L’échantillonnage de l’entomofaune Australienne a été réalisé en Nouvelle-Galles du Sud (Sydney, Canberra et Orange) dans deux situations :

  • Dans le milieu naturel
  • Dans des jardins botaniques où des espèces végétales européennes sont maintenues Au total, 35 sites et 158 échantillons ont été collectés, représentant un total de 1700 spécimens. Différents ordres d’insectes ont été collectés, mais la majorité des spécimens appartient à l’ordre des Hémiptères. Les méthodes d’échantillonnage et de traitement des échantillons sont identiques à ce qui a été décrit plus haut.

3.2 Résultats

Parmi les insectes collectés, 43 spécimens appartenant à 3 familles différentes (Aphrophoridae, Machaerotidae and Cicadidae) sont des vecteurs potentiels de X. fastidiosa. Ils sont actuellement en cours d’analyse.

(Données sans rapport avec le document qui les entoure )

-- ==== Sys2Proof/Machine/Ops.lean ====
section
/-! DEFINITION. Ops: the operations over the whole state that several families of commands share: the port records, posting
a notice, offering a timeline entry, releasing a pin, a tenancy handover with its evaluation, the gate, and carrying out
one request.
-/
namespace Sys2Proof.Machine

/-! ### Port records (R179) -/

/-- The record of port `p`. -/
def Ports.get (ps : Ports) : Port → PortRec
  | .panel => ps.panel
  | .desk => ps.desk
  | .recorder => ps.recorder

/-- The records with another one for port `p`. -/
def Ports.set (ps : Ports) (p : Port) (r : PortRec) : Ports :=
  match p with
  | .panel => { ps with panel := r }
  | .desk => { ps with desk := r }
  | .recorder => { ps with recorder := r }

/-- The record of port `p`. -/
def State.port (s : State) (p : Port) : PortRec := s.ports.get p

/-- The state with another record for port `p`. -/
def State.setPort (s : State) (p : Port) (r : PortRec) : State := s.withPorts (s.ports.set p r)

/-! ### Notices (R183) -/

/-- One port takes a posted notice (R183). -/
def PortRec.take (r : PortRec) (n : Notice) : PortRec :=
  if r.present = false then r
  else if n.masked r.mask then r
  else if Config.noticeRoom ≤ r.notices.length then
    { r with lost := true, fetch := r.fetch.map fun f => { f with dropped := true } }
  else { r with notices := r.notices ++ [n] }

/-- A notice posted to one port (R116, R183). -/
def State.post (s : State) (p : Port) (n : Notice) : State := s.setPort p ((s.port p).take n)

/-- A notice posted to every port, less the one left out, if any; each port's mask decides (R183). -/
def State.postAll (s : State) (n : Notice) (leftOut : Option Port) : State :=
  let one := fun p => if leftOut = some p then s.port p else (s.port p).take n
  s.withPorts { panel := one .panel, desk := one .desk, recorder := one .recorder }

/-! ### The timeline (R152–R155) -/

/-- An entry appended, or counted as lost when the list is full (R152, R153, R155). -/
def Timeline.append (t : Timeline) (time : Nat) (o : Offer) : Timeline :=
  if t.entries.length < Config.timelineRoom then
    { t with
      entries := t.entries ++ [{ seq := t.nextSeq, time := time, what := o, isSealed := false, arrival := t.ms }]
      nextSeq := t.nextSeq + 1 }
  else { t with gap := min 65535 (t.gap + 1) }

/-- The newest entry, if an offered entry is to be coalesced into it (R154). -/
def Timeline.mergesInto (t : Timeline) (time : Nat) (o : Offer) : Option Entry :=
  match t.entries.getLast? with
  | some e =>
    if o.kind = .viewChanged ∧ e.what.kind = .viewChanged ∧ e.what.port = o.port ∧ e.isSealed = false
        ∧ time - e.time ≤ 100 then some e else none
  | none => none

/-- An offered entry as the timeline takes it (R153, R154). -/
def Timeline.offer (t : Timeline) (state : LessonState) (time : Nat) (o : Offer) : Timeline :=
  if state = .running then
    match t.mergesInto time o with
    | some e =>
      { t with entries := t.entries.dropLast ++
          [{ e with time := time, what := { e.what with page := o.page, view := o.view } }] }
    | none => t.append time o
  else t

/-- An entry offered by a block (R153). -/
def State.offer (s : State) (o : Offer) : State :=
  s.withTimeline (s.timeline.offer s.lesson.state s.lesson.time o)

/-- An offer with neither part. -/
def plainOffer (kind : EntryKind) (port : Option Port) (extra : Nat) : Offer :=
  { kind := kind, port := port, page := none, view := none, extra := extra }

/-! ### Pins (R12, R13, R135) -/

/-- The DISCARDING record whose buffer is `b`, with what its notice names (R135). -/
def Store.discardingOf (st : Store) (b : BufId) : Option (SlotId × Nat × Port) :=
  (List.finRange 20).findSome? fun k =>
    match st.pages[k] with
    | .discarding tag data by_ => if data.buffer = b then some (k, tag.serial, by_) else none
    | _ => none

/-- The store with another record in slot `k`. -/
def Store.setPage (st : Store) (k : SlotId) (r : PageRec) : Store := { st with pages := st.pages.set k r }

/-- The page store is told that the pin count of PAGE buffer `b` has reached 0 (R13, R135). -/
def State.pinsGone (s : State) (b : BufId) : State :=
  match s.store.discardingOf b with
  | some (k, serial, by_) =>
    ((s.withStore (s.store.setPage k .empty)).withPool (s.pool.release b)).postAll (.pageDiscarded k serial by_) none
  | none => s

/-- A reader releases its pin on buffer `b` (R12, R13). -/
def State.unpin (s : State) (b : BufId) : State :=
  let s1 := s.withPool (s.pool.unpin b)
  if (s1.pool.bufRec b).pins = 0 ∧ (s1.pool.bufRec b).role = .page then s1.pinsGone b else s1

/-- A reader that may hold no pin releases the one it holds. -/
def State.unpin? (s : State) : Option BufId → State
  | some b => s.unpin b
  | none => s

/-- A reader pins buffer `b` (R12). -/
def State.pin (s : State) (b : BufId) : State := s.withPool (s.pool.pin b)

/-! ### Tenancy (R104–R118) -/

/-- Effects 1 to 3 of a handover: the new record with idle time 0, the staged zoom target at the active zoom current,
and the TENANT_CHANGED entry (R115). The notices differ and are posted by the caller (R116). -/
def State.handover (s : State) (t : Tenancy) (cause : TenancyCause) : State :=
  ((s.withTenancy { t with idle := 0 }).withView
      { s.view with staged := { s.view.staged with target := s.view.zoom } }).offer
    (plainOffer .tenantChanged t.holder (256 * portCode s.tenancy.holder + cause.code))

/-- The view passes to the best waiter, which receives VIEW_GRANTED; the old holder receives VIEW_LOST where the view is
taken from it (R107, R115, R116). -/
def State.grantBest (s : State) (cause : TenancyCause) (tellOld : Bool) : State :=
  match s.tenancy.waiters with
  | [] => s
  | w :: rest =>
    let s1 := s.handover { holder := some w.port, holdFast := w.holdFast, singleUse := w.singleUse, idle := 0,
                           waiters := rest } cause
    let s2 := match s.tenancy.holder with
      | some old => if tellOld then s1.post old (.viewLost cause w.port) else s1
      | none => s1
    s2.post w.port (.viewGranted s.tenancy.holder w.holdFast w.singleUse cause)

/-- The evaluation of the handover conditions, at most `fuel` handovers (R111). -/
def State.evaluate : Nat → State → State
  | 0, s => s
  | fuel + 1, s =>
    match s.tenancy.due s.params with
    | some cause => State.evaluate fuel (s.grantBest cause true)
    | none => s

/-- The evaluation, to its end: each handover removes a wait entry (R111). -/
def State.settle (s : State) : State := State.evaluate s.tenancy.waiters.length s

/-- The holder lets the view go: to the best waiter, or to no port (R112, R118). -/
def State.passOn (s : State) (cause : TenancyCause) : State :=
  match s.tenancy.waiters with
  | [] => s.handover { holder := none, holdFast := false, singleUse := false, idle := 0, waiters := [] } cause
  | _ :: _ => (s.grantBest cause false).settle

/-- The record without a wait entry for port `p` (R113, R118). -/
def Tenancy.without (t : Tenancy) (p : Port) : Tenancy :=
  { t with waiters := t.waiters.filter fun w => decide (w.port ≠ p) }

/-- A port reset as the tenancy unit takes it (R118). -/
def State.tenancyReset (s : State) (p : Port) : State :=
  if s.tenancy.holder = some p then s.passOn .portReset else s.withTenancy (s.tenancy.without p)

/-- The check of a gated request: the state in which it is carried out, or none for NOT_HOLDER (R104, R105). -/
def State.passTenancy (s : State) (p : Port) : Option State :=
  match s.tenancy.holder with
  | none => some (s.handover { holder := some p, holdFast := false, singleUse := false, idle := 0, waiters := [] } .autoClaim)
  | some h => if h = p then some (s.withTenancy { s.tenancy with idle := 0 }) else none

/-- The step after a gated request of a single-use holder (R110). -/
def State.singleUseStep (s : State) : State :=
  if s.tenancy.singleUse = true ∧ s.tenancy.waiters ≠ [] then (s.grantBest .singleUse true).settle else s

/-! ### Port reset (R184) -/

/-- A port record after a port reset that keeps slot `keep`, if any (R184, R185; log 11). -/
def PortRec.cleared (r : PortRec) (keep : Option (Fin 4)) : PortRec :=
  { r with
    slots := Vector.ofFn fun k => if keep = some k then r.slots[k] else .free
    order := r.order.filter fun k => decide (keep = some k)
    notices := [], lost := false, mask := 31, answers := []
    fetch := r.fetch.map fun f => { f with live := false, taken := false } }

/-- A port reset, in the order of R184. -/
def State.portReset (s : State) (p : Port) (keep : Option (Fin 4)) : State :=
  (s.setPort p ((s.port p).cleared keep)).tenancyReset p

/-! ### Carrying out a request (R181; log 7) -/

/-- The request a port hands on: the one EXECUTING, else the oldest WAITING, with its slot (R181). -/
def PortRec.current (r : PortRec) : Option (Fin 4 × Request) :=
  match r.order.findSome? fun k => (r.slots[k]).executing?.map fun q => (k, q) with
  | some x => some x
  | none => r.order.findSome? fun k => (r.slots[k]).waiting?.map fun q => (k, q)

/-- The oldest WAITING slot becomes EXECUTING when none is (R181). -/
def PortRec.handOn (r : PortRec) : PortRec :=
  if (List.finRange 4).any fun k => (r.slots[k]).isExecuting then r
  else
    match r.order.findSome? fun (k : Fin 4) => (r.slots[k]).waiting?.map fun q => (k, q) with
    | some (k, q) => { r with slots := r.slots.set k (.executing q) }
    | none => r

/-- A reply placed in a slot, and the next request handed on (R181). -/
def PortRec.placeReply (r : PortRec) (k : Fin 4) (reply : Reply) : PortRec :=
  PortRec.handOn { r with slots := r.slots.set k (.replied reply) }

/-- What a request comes to: the state it leaves, its status and its results. -/
structure Answer where
  state : State
  status : Status
  results : List Byte
deriving DecidableEq, Repr

/-- An answer with no results. -/
def Answer.plain (s : State) (status : Status) : Answer := { state := s, status := status, results := [] }

/-- An answer with status OK. -/
def Answer.ok (s : State) (results : List Byte) : Answer := { state := s, status := .ok, results := results }

/-- The reply to request `q` of port `p` in slot `k` (R181). -/
def State.reply (s : State) (p : Port) (k : Fin 4) (q : Request) (status : Status) (results : List Byte) : State :=
  s.setPort p ((s.port p).placeReply k { tag := q.tag, status := status, results := results })

/-- The request has the given code. -/
def Request.hasCode (q : Request) (code : Nat) : Bool := q.code.toNat == code

/-- One request of port `p` carried out, if the request handed on is one that is `meant`: its length is checked, it is
served, and its reply placed (R181). Without such a request nothing happens (log 4). -/
def State.serve (s : State) (p : Port) (meant : Request → Bool) (body : Request → State → Answer) : State :=
  match (s.port p).current with
  | none => s
  | some (k, q) =>
    if meant q then
      if lengthAllowed q then (body q s).state.reply p k q (body q s).status (body q s).results
      else s.reply p k q .badLength []
    else s

/-- A gated request: the check, the execution and the single-use step as one (R104, R110). -/
def State.gated (p : Port) (body : Request → State → Answer) (q : Request) (s : State) : Answer :=
  match s.passTenancy p with
  | none => Answer.plain s .notHolder
  | some s1 => { body q s1 with state := (body q s1).state.singleUseStep }

/-- A request code that is not gated, served. -/
def serveOpen (code : Nat) (p : Port) (body : Request → State → Answer) (s : State) :
    Host.Outcome State Fault Refusal :=
  .next (s.serve p (fun q => q.hasCode code) body)

/-- A gated request code, served. -/
def serveGated (code : Nat) (p : Port) (body : Request → State → Answer) (s : State) :
    Host.Outcome State Fault Refusal :=
  .next (s.serve p (fun q => q.hasCode code) (State.gated p body))

end Sys2Proof.Machine
end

3.2.1 Echantillonnage dans les jardins botaniques

Aucun vecteur potentiel n’a été capturé sur des plantes européennes au Royal Botanical Gardens de Sydney et au Camberra Botanical Garden. Il faut cependant rester prudent avec ces résultats, car aucun insecte potentiellement vecteur n’a été observé durant les 5 heures de collecte, ni sur plantes australiennes, ni sur plantes européennes.

3.3 Echantillonnage en milieux naturels et semi-naturels

Les milieux où l’on trouve facilement des vecteurs de X. fastidosa en Europe ont été échantillonnés dans différentes localités (strate herbacée des bords de routes et des champs, des jardins et des friches, …). L’espèce Bathyllus albicinctus est très fréquente dans la strate herbacée (Canberra, Orange). Une nymphe a également été trouvée sur des Poaceae dans la forêt domaniale de Mullions Range près d’Orange ; elle a mué quelques minutes après la collecte. Bathyllus albicinctus (figure ci-dessous) est une espèce fréquente dans le sud de l’Australie et semble assez proche de Philaenus spumarius par sa biologie. Les connaissances disponibles sur cette espèce sont encore assez limitées, mais Trebicki (2023) signale la présence de B. albicinctus dans des oliveraies, des cultures d’agrumes et de vigne où il se nourrit et pourrait donc transmettre la bactérie X. fastidiosa si celle-ci venait à être introduite en Australie.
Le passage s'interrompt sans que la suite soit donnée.